SUPPLIED MATERIAL:
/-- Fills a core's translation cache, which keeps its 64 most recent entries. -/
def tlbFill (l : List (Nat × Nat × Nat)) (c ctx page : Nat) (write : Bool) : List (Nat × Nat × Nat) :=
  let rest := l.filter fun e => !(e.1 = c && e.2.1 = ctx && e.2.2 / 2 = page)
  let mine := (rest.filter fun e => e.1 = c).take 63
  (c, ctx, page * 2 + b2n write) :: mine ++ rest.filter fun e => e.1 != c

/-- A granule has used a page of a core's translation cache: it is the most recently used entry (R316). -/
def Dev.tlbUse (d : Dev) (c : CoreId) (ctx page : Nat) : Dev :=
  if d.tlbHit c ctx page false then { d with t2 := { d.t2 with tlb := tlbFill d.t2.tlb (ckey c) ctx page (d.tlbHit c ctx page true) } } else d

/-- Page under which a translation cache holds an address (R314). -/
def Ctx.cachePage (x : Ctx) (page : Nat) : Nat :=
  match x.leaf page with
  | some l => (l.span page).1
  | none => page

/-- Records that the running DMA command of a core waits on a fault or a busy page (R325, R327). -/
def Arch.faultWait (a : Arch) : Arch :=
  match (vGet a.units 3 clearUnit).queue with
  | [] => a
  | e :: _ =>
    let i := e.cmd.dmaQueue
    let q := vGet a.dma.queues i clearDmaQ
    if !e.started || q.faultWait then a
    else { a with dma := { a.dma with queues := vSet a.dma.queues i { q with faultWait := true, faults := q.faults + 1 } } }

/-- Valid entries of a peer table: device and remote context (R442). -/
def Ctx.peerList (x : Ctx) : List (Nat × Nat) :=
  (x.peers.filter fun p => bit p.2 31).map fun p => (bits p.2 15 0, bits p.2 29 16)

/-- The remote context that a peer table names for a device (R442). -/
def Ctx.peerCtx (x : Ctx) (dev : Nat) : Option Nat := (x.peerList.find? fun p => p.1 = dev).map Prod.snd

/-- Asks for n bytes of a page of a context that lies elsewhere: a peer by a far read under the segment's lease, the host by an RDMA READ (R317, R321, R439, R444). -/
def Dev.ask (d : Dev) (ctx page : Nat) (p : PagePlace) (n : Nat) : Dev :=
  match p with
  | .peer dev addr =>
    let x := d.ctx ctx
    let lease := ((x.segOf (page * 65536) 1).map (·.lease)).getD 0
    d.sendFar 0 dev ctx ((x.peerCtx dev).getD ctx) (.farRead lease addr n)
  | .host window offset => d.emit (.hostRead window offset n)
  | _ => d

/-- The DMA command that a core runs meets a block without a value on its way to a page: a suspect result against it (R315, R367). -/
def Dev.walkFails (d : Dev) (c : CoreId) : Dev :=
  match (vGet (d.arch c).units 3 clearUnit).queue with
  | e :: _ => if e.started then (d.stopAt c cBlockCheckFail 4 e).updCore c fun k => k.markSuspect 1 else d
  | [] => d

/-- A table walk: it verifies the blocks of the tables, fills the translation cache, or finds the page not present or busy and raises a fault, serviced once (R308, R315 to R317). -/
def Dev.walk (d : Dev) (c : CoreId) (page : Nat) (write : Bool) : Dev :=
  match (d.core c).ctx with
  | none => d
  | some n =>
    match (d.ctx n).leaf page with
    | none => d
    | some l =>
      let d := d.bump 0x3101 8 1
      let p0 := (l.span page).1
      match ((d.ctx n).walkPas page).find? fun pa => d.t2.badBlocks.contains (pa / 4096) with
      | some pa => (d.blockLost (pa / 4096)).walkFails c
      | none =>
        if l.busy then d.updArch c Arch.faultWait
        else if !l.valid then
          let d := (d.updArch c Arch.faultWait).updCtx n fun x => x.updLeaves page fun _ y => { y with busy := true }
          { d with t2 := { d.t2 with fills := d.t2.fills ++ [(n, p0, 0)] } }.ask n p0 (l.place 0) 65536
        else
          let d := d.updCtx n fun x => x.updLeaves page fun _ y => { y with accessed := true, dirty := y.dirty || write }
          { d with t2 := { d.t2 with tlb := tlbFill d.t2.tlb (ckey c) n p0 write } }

AIM OF THE EXERCISE: Repeat, word for word, the lines above between the line holding "let q := vGet a.dma.queues i clearDmaQ" and the line holding "let p0 := (l.span page).1", inclusive; omit everything else.

TASK RESULT:
    let q := vGet a.dma.queues i clearDmaQ
    if !e.started || q.faultWait then a
    else { a with dma := { a.dma with queues := vSet a.dma.queues i { q with faultWait := true, faults := q.faults + 1 } } }

/-- Valid entries of a peer table: device and remote context (R442). -/
def Ctx.peerList (x : Ctx) : List (Nat × Nat) :=
  (x.peers.filter fun p => bit p.2 31).map fun p => (bits p.2 15 0, bits p.2 29 16)

/-- The remote context that a peer table names for a device (R442). -/
def Ctx.peerCtx (x : Ctx) (dev : Nat) : Option Nat := (x.peerList.find? fun p => p.1 = dev).map Prod.snd

/-- Asks for n bytes of a page of a context that lies elsewhere: a peer by a far read under the segment's lease, the host by an RDMA READ (R317, R321, R439, R444). -/
def Dev.ask (d : Dev) (ctx page : Nat) (p : PagePlace) (n : Nat) : Dev :=
  match p with
  | .peer dev addr =>
    let x := d.ctx ctx
    let lease := ((x.segOf (page * 65536) 1).map (·.lease)).getD 0
    d.sendFar 0 dev ctx ((x.peerCtx dev).getD ctx) (.farRead lease addr n)
  | .host window offset => d.emit (.hostRead window offset n)
  | _ => d

/-- The DMA command that a core runs meets a block without a value on its way to a page: a suspect result against it (R315, R367). -/
def Dev.walkFails (d : Dev) (c : CoreId) : Dev :=
  match (vGet (d.arch c).units 3 clearUnit).queue with
  | e :: _ => if e.started then (d.stopAt c cBlockCheckFail 4 e).updCore c fun k => k.markSuspect 1 else d
  | [] => d

/-- A table walk: it verifies the blocks of the tables, fills the translation cache, or finds the page not present or busy and raises a fault, serviced once (R308, R315 to R317). -/
def Dev.walk (d : Dev) (c : CoreId) (page : Nat) (write : Bool) : Dev :=
  match (d.core c).ctx with
  | none => d
  | some n =>
    match (d.ctx n).leaf page with
    | none => d
    | some l =>
      let d := d.bump 0x3101 8 1
      let p0 := (l.span page).1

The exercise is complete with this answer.